Segment Start: DATA IN THIS EXERCISE

-- ==== Sys2Proof/Machine/Outside.lean ====
section
/-! DEFINITION. Accesses from outside the package (R409, R414 to R416), the fabric's links (R415), the failure of a die
(R247), power and cooling (R424). -/
namespace Sys2Proof.Machine

/-! Bytes of HBM for an agent outside (R414, R416) -/

/-- Such an access can be performed: HBM that is there, under a loaded key. -/
def State.hbmOpen (s : State) (slot pa n : Nat) : Bool :=
  isHbm pa && isHbm (pa + n - 1) && s.hub.keys.contains slot && !s.homeLost pa && !s.homeLost (pa + n - 1)

def State.reply (data : List Byte) (s : State) : State := { s with outbox := s.outbox ++ [Output.reply data] }

/-- The access is turned away, and its address logged. -/
def State.turnAway (kind unit : Nat) (ev : EvKind) (off : Nat) (s : State) : State :=
  let s := { s with outbox := s.outbox ++ [Output.abort off] }
  s.event kind unit ev 0xFFFFFFFF (BitVec.ofNat 64 off)

/-- Write bytes under a key slot, line by line: each line commits once its landing grants it (R414). The answer is how many bytes are
still to be written. -/
def State.hbmLines (id slot : Nat) : Nat → Nat → List Byte → State → State × Nat
  | 0, _, data, s => (s, data.length)
  | k + 1, pa, data, s =>
    if data.isEmpty then (s, 0)
    else
      let n := 128 - pa % 128
      match s.passLine id (lineOf pa) with
      | (s, true) => (s.physWrite (some slot) pa (data.take n)).hbmLines id slot k (pa + n) (data.drop n)
      | (s, false) => (s, data.length)

def State.hbmWrite (id slot pa : Nat) (data : List Byte) (s : State) : State × Nat :=
  s.hbmLines id slot (linesOf pa data.length).length pa data

/-- Read w bits, write what `f` gives under the same grant, and reply the old value; `false` where it waits. -/
def State.hbmAtomic (id slot pa w : Nat) (f : Nat → Nat) (reply : Bool) (s : State) : State × Bool :=
  match s.passPhys id pa (w / 8) with
  | (s, true) =>
    let (s, b) := (s.mergeLine (lineOf pa)).physRead (some (BitVec.ofNat 12 slot)) pa (w / 8)
    ((s.physWrite (some slot) pa (leBytes (w / 8) (f (leNat b)))).reply (if reply then b else []), true)
  | r => r

/-! BAR2 (R409, R414) -/

/-- The physical address of an offset through BAR2, and the key slot, as they stood when the request arrived. -/
def Inbound.bar2 (x : Inbound) (off : Nat) : Nat × Nat := (x.base.toNat + off, x.key.toNat)

/-- The offsets lie in BAR2 as the host has sized it (R410); elsewhere nothing claims the access. -/
def State.inBar2 (s : State) (off n : Nat) : Bool := decide (off + n ≤ 2 ^ (30 + s.hub.bar2size.val))

def State.unclaimed (off : Nat) (s : State) : State := { s with outbox := s.outbox ++ [Output.unsupported off] }

/-- A write through BAR2: one line commit for each line touched; what is left of it waits. -/
def State.bar2Write (x : Inbound) (off : Nat) (data : List Byte) (s : State) : State × Option Instr :=
  let (pa, slot) := x.bar2 off
  if data.isEmpty then (s, none)
  else if !s.inBar2 off data.length then (s.unclaimed off, none)
  else if !s.hbmOpen slot pa data.length then (s.turnAway 5 0 .hostAccess off, none)
  else match s.hbmWrite x.id slot pa data with
    | (s, 0) => (s, none)
    | (s, n) => (s, some (.bar2Write (off + (data.length - n)) (data.drop (data.length - n))))

/-- A read through BAR2: committed data. -/
def State.bar2Read (x : Inbound) (off len : Nat) (s : State) : State :=
  let (pa, slot) := x.bar2 off
  if len = 0 then s.reply []
  else if !s.inBar2 off len then s.unclaimed off
  else if !s.hbmOpen slot pa len then s.turnAway 5 0 .hostAccess off
  else if s.badAt pa len then (s.takeBad pa len).turnAway 5 0 .hostAccess off
  else
    let (s, b) := s.physRead (some (BitVec.ofNat 12 slot)) pa len
    s.reply b

/-- The new value of a PCI Express AtomicOp of w bits on an old one. -/
def pcieNew (op : PcieOp) (w operand compare old : Nat) : Nat :=
  match op with
  | .fetchAdd => (old + operand) % 2 ^ w
  | .swap => operand % 2 ^ w
  | .cas => if old = compare % 2 ^ w then operand % 2 ^ w else old

/-- A FetchAdd, Swap or CAS of 32 or 64 bits through BAR2; `false` where it waits. -/
def State.bar2Atomic (x : Inbound) (off : Nat) (w64 : Bool) (op : PcieOp) (operand compare : Dword) (s : State) : State × Bool :=
  let (pa, slot) := x.bar2 off
  let w := if w64 then 64 else 32
  if !s.inBar2 off (w / 8) then (s.unclaimed off, true)
  else if pa % (w / 8) ≠ 0 || !s.hbmOpen slot pa (w / 8) || s.badAt pa (w / 8) then (s.turnAway 5 0 .hostAccess off, true)
  else s.hbmAtomic x.id slot pa w (pcieNew op w operand.toNat compare.toNat) true

/-! PEER_INBOUND_ACCESS (R416) -/

def Window.base (x : Window) : Nat := bits x.lo.toNat 0 39
def Window.size (x : Window) : Nat := bits x.lo.toNat 39 25 * 2 ^ 16
def Window.key (x : Window) : Nat := bits x.hi.toNat 52 12

/-- The window permits an access of a package to `n` bytes at an offset. -/
def Window.permits (x : Window) (src off n : Nat) (write : Bool) : Bool :=
  decide (bits x.hi.toNat 32 10 ≤ src) && decide (src ≤ bits x.hi.toNat 42 10) && decide (x.base ≤ off) &&
    decide (off + n ≤ x.base + x.size) && bit x.hi.toNat (if write then 1 else 0)

def accessWidth : PeerAccess → Nat
  | .read len => len
  | .write data => data.length
  | .atomic _ w32 _ _ => if w32 then 4 else 8
  | .red _ w32 _ => if w32 then 4 else 8

def accessWrites : PeerAccess → Bool
  | .write _ => true
  | _ => false

def accessReads : PeerAccess → Bool
  | .read _ => true
  | _ => false

/-- The new value of a peer's atomic. -/
def peerNew (op : Fin 16) (w : Nat) (operand : Dword) (compare : Option Dword) (old : Nat) : Nat :=
  match compare with
  | some e => if old = e.toNat % 2 ^ w then operand.toNat % 2 ^ w else old
  | none => reduceOp op w old (operand.toNat % 2 ^ w)

/-- The first window that permits an access. -/
def State.windowFor (s : State) (src off : Nat) (a : PeerAccess) : Option Window :=
  s.hub.windows.find? fun x => x.permits src off (max 1 (accessWidth a)) (accessWrites a)

/-- An access of a peer package at an offset of the package's HBM; what is left of it waits. -/
def State.peerInbound (id src off : Nat) (a : PeerAccess) (s : State) : State × Option Instr :=
  let n := max 1 (accessWidth a)
  let wait := fun (r : State × Bool) => (r.1, if r.2 then none else some (Instr.peerInboundAccess src off a))
  match s.windowFor src off a with
  | none => (s.turnAway 2 src .window off, none)
  | some x =>
    if !s.hbmOpen x.key off n || (!accessWrites a && s.badAt off n) then (s.turnAway 2 src .window off, none)
    else match a with
      | .read len =>
        let (s, b) := s.physRead (some (BitVec.ofNat 12 x.key)) off len
        (s.reply b, none)
      | .write data => match s.hbmWrite id x.key off data with
        | (s, 0) => (s.reply [], none)
        | (s, k) => (s, some (.peerInboundAccess src (off + (data.length - k)) (.write (data.drop (data.length - k)))))
      | .atomic op w32 v e => wait (s.hbmAtomic id x.key off (if w32 then 32 else 64) (peerNew op (if w32 then 32 else 64) v e) true)
      | .red op w32 v => wait (s.hbmAtomic id x.key off (if w32 then 32 else 64) (peerNew op (if w32 then 32 else 64) v none) false)

/-! Accesses from outside, in the order of their arrival (R202, R414, R416) -/

/-- Whose request it is: the host's, or a peer package's. -/
def outsideAgent (i : Instr) : Option Nat :=
  match i with
  | .peerInboundAccess src _ _ => some src
  | _ => none

/-- The key slot under which a request accesses HBM. -/
def State.keyUnder (s : State) (x : Inbound) : Option Nat :=
  match x.req with
  | .bar2Write _ _ | .bar2Read _ _ | .bar2AtomicOp _ _ _ _ _ => some x.key.toNat
  | .peerInboundAccess src off a => (s.windowFor src off a).map Window.key
  | _ => none

/-- Perform a memory access; what is left of it where a landing makes it wait. -/
def State.accessTry (x : Inbound) (s : State) : State × Option Instr :=
  match x.req with
  | .bar2Write off data => s.bar2Write x off data
  | .bar2Read off len => (s.bar2Read x off len, none)
  | .bar2AtomicOp off w64 op v e => match s.bar2Atomic x off w64 op v e with
    | (s, true) => (s, none)
    | (s, false) => (s, some x.req)
  | .peerInboundAccess src off a => s.peerInbound x.id src off a
  | _ => (s, none)

/-- A request under a key slot that is being destroyed is turned away (R175, R418). -/
def State.refuseInbound (x : Inbound) (s : State) : State :=
  match x.req with
  | .bar2Write off _ | .bar2Read off _ | .bar2AtomicOp off _ _ _ _ => s.turnAway 5 0 .hostAccess off
  | .peerInboundAccess src off _ => s.turnAway 2 src .window off
  | _ => s

/-- Every access that waits completes; what else waits stays (R418). -/
def State.drainInbound (s : State) : State :=
  let accesses := s.inbound.filter fun x => (s.keyUnder x).isSome
  let s := { s with inbound := s.inbound.filter fun x => (s.keyUnder x).isNone }
  accesses.foldl (fun s x => (s.accessTry x).1) s

/-! LINK_STATE_CHANGE (R230, R415) -/

def linkCode : LinkState → Dword
  | .up => 0
  | .retraining => 1
  | .down => 2

/-- A FENCE that waits for a peer meets the new state of its link: it counts a retraining from now on, and knows a peer whose link
is down as failed. -/
def State.fenceMeets (s : State) (peer : Nat) (st : LinkState) (f : FenceWait) : FenceWait :=
  if s.posted.any fun p => p.crew == f.crew && p.peer == some peer then
    match st with
    | .up => f
    | .retraining => { f with links := f.links.filter (fun l => l.1 != peer) ++ [(peer, s.now)] }
    | .down => { f with failed := if f.failed.contains peer then f.failed else f.failed ++ [peer] }
  else f

/-- What was posted to a peer meets the new state of its link: up again, what it held is sent; down, it is unconfirmed. -/
def Posted.meets (peer : Nat) (st : LinkState) (p : Posted) : Posted :=
  if p.peer = some peer then
    match st with
    | .up => { p with held := none }
    | .retraining => p
    | .down => { p with held := none, lost := true }
  else p

/-- The posted accesses after a link's change: of what nothing waits for nothing is left once it is sent or lost. -/
def State.postedMeets (s : State) (peer : Nat) (st : LinkState) : List Posted :=
  (s.posted.filter fun p => !(p.crew == 0 && p.peer == some peer && st != .retraining)).map (Posted.meets peer st)

/-- The atomics posted to a peer whose link has gone down complete with MEMERR (R240, R415), and what a pre-emption asks package 0 for
is asked again (R332). -/
def State.linkLost (peer : Nat) (posted : List Posted) (s : State) : State :=
  let s := (posted.filter fun p => p.atomic && !p.lost && p.peer == some peer).foldl
    (fun s p => s.postCheck p.crew .memerr (BitVec.ofNat 64 p.addr)) s
  if peer = 0 then
    { s with sched := { s.sched with launches := s.sched.launches.map fun l => { l with pods := l.pods.filter fun p => p.2.isSome } } }
  else s

def State.linkChange (peer : Nat) (st : LinkState) (s : State) : State :=
  let others := s.hub.links.filter fun l => l.1 != peer
  let old := s.posted
  let s := { s with
    hub := { s.hub with
      links := if st = LinkState.up then others else others ++ [(peer, st)]
      failed := if st = LinkState.down then s.hub.failed.filter (· != peer) ++ [peer] else s.hub.failed }
    outbox := if st = LinkState.up then s.outbox ++ (s.posted.filter fun (p : Posted) => p.peer == some peer).filterMap Posted.held else s.outbox
    fences := s.fences.map (s.fenceMeets peer st)
    posted := s.postedMeets peer st }
  let s := if st = LinkState.down then s.linkLost peer old else s
  s.event 2 peer .link 0xFFFFFFFF (linkCode st)

def execLinkStateChange (peer : Nat) (state : LinkState) (s : State) : Out := .next (s.linkChange peer state)

/-! DIE_FAILURE (R214, R247) -/

/-- HOMELOST before a crew's next clause where its key slot owns a dropped line; the first one is named. -/
def Crew.homeLost (pc : Addr) (lines : List (Nat × BitVec 12)) (c : Crew) : Crew :=
  match lines.find? fun n => n.2 == c.r.keyslot with
  | some n =>
    { c with post := c.post ++ [⟨FltCode.homelost.num, BitVec.ofNat 64 (n.1 * 128), ⟨pc, 0, 0⟩, 0, false⟩] }
  | none => c

/-- HOMELOST in every context, saved ones with them (R247). -/
def State.homeLostIn (lines : List (Nat × BitVec 12)) (s : State) : State :=
  let pc := fun (c : Crew) => ((s.firstEntry c c.r.frontier).map Entry.pc).getD c.chunk.first
  let s := s.mapCrews fun c => if c.uid = 0 || c.task.launch = 0 then c else c.homeLost (pc c) lines
  { s with sched := { s.sched with saved := s.sched.saved.map fun x =>
      { x with crews := x.crews.map fun c => c.homeLost (((c.r.frontier.map Entry.pc).head?).getD 0) lines } } }

/-- DIE_FAILURE: partials of the die, and those of lines homed on it, are dropped (R247). -/
def State.dieFailure (die : Nat) (s : State) : State :=
  let gone := fun (p : Partial) => p.die == die || dieOfPa (p.line * 128) == die
  let lines := ((s.partials.filter gone).map fun p => (p.line, p.slot)).eraseDups
  let s := { s with
    dies := s.dies.modify die fun d => { d with failed := true, copies := [] }
    partials := s.partials.filter fun p => !gone p
    hub := { s.hub with l2 := s.hub.l2.map fun (x : Nat × List CacheTag) =>
      (x.1, x.2.filter fun t => !(t.isPart && s.partials.any fun p => gone p && p.die == x.1 / 24 && p.line == t.line)) } }
  let s := ((lines.map (·.1)).eraseDups).foldl (fun s n => s.event 3 die .homeLost 0xFFFFFFFF (BitVec.ofNat 64 (n * 128))) s
  s.homeLostIn lines

def execDieFailure (die : Nat) (s : State) : Out := .next (s.dieFailure die)

/-! Power and cooling (R424) -/

/-- POWER_CAP: the power averaged over 10 ms is above the cap, and the core clock loses one step of 47 MHz. -/
def State.powerCap (mw : Nat) (s : State) : State :=
  if s.hub.capMw < mw && 470 < s.hub.clock then
    let s := { s with hub := { s.hub with clock := max 470 (s.hub.clock - 47) } }
    s.event 4 0 .sensor 0xFFFFFFFF (BitVec.ofNat 64 s.hub.clock)
  else s

def execPowerCap (mw : Nat) (s : State) : Out := .next (s.powerCap mw)

/-- The writes that crews have released become visible. -/
def State.flushStreams (s : State) : State :=
  s.streams.foldl (fun s x => s.applyLine x.core x.crew x.line) { s with streams := [] }

/-- The completion record of a launch that has been cut is written or lost, and the launch is over. -/
def State.endRecord (launch : Nat) (s : State) : State :=
  match s.launch? launch with
  | none => s
  | some l => ((s.writeRecord l).1.retireLaunch l).dropTlb 64 fun _ _ => true

/-- Every launch ends at once with status 3. No crew is left, so that no landing holds a grant back. -/
def State.endAll (s : State) : State :=
  let us := s.sched.launches.map Launch.uid
  let s := s.sched.launches.foldl (fun s l => (s.cutLaunch l).endLaunch l.uid 3 0 0) s.flushStreams
  let s := { s.flushStreams with landings := s.landings.map fun _ => ⟨[], []⟩ }
  us.foldl (fun s u => s.endRecord u) s

/-- THERMAL_TRIP: a junction is above 105 °C. -/
def State.thermalTrip (die : Nat) (s : State) : State :=
  let s := s.event 4 die .sensor 0xFFFFFFFF (BitVec.ofNat 64 die)
  let s := s.endAll
  { s with hub := { s.hub with powered := false } }

def execThermalTrip (die : Nat) (s : State) : Out := .next (s.thermalTrip die)

end Sys2Proof.Machine
end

Segment End: DATA IN THIS EXERCISE

● **ACTION ITEM**: In the entries above, find the line with "let w := if w64 then 64 else 32" and the line with "def Window.size (x", then restate word for word both of them and every line between, with nothing more.

● **YOUR RESPONSE**:
  let w := if w64 then 64 else 32
  if !s.inBar2 off (w / 8) then (s.unclaimed off, true)
  else if pa % (w / 8) ≠ 0 || !s.hbmOpen slot pa (w / 8) || s.badAt pa (w / 8) then (s.turnAway 5 0 .hostAccess off, true)
  else s.hbmAtomic x.id slot pa w (pcieNew op w operand.toNat compare.toNat) true

/-! PEER_INBOUND_ACCESS (R416) -/

def Window.base (x : Window) : Nat := bits x.lo.toNat 0 39
def Window.size (x : Window) : Nat := bits x.lo.toNat 39 25 * 2 ^ 16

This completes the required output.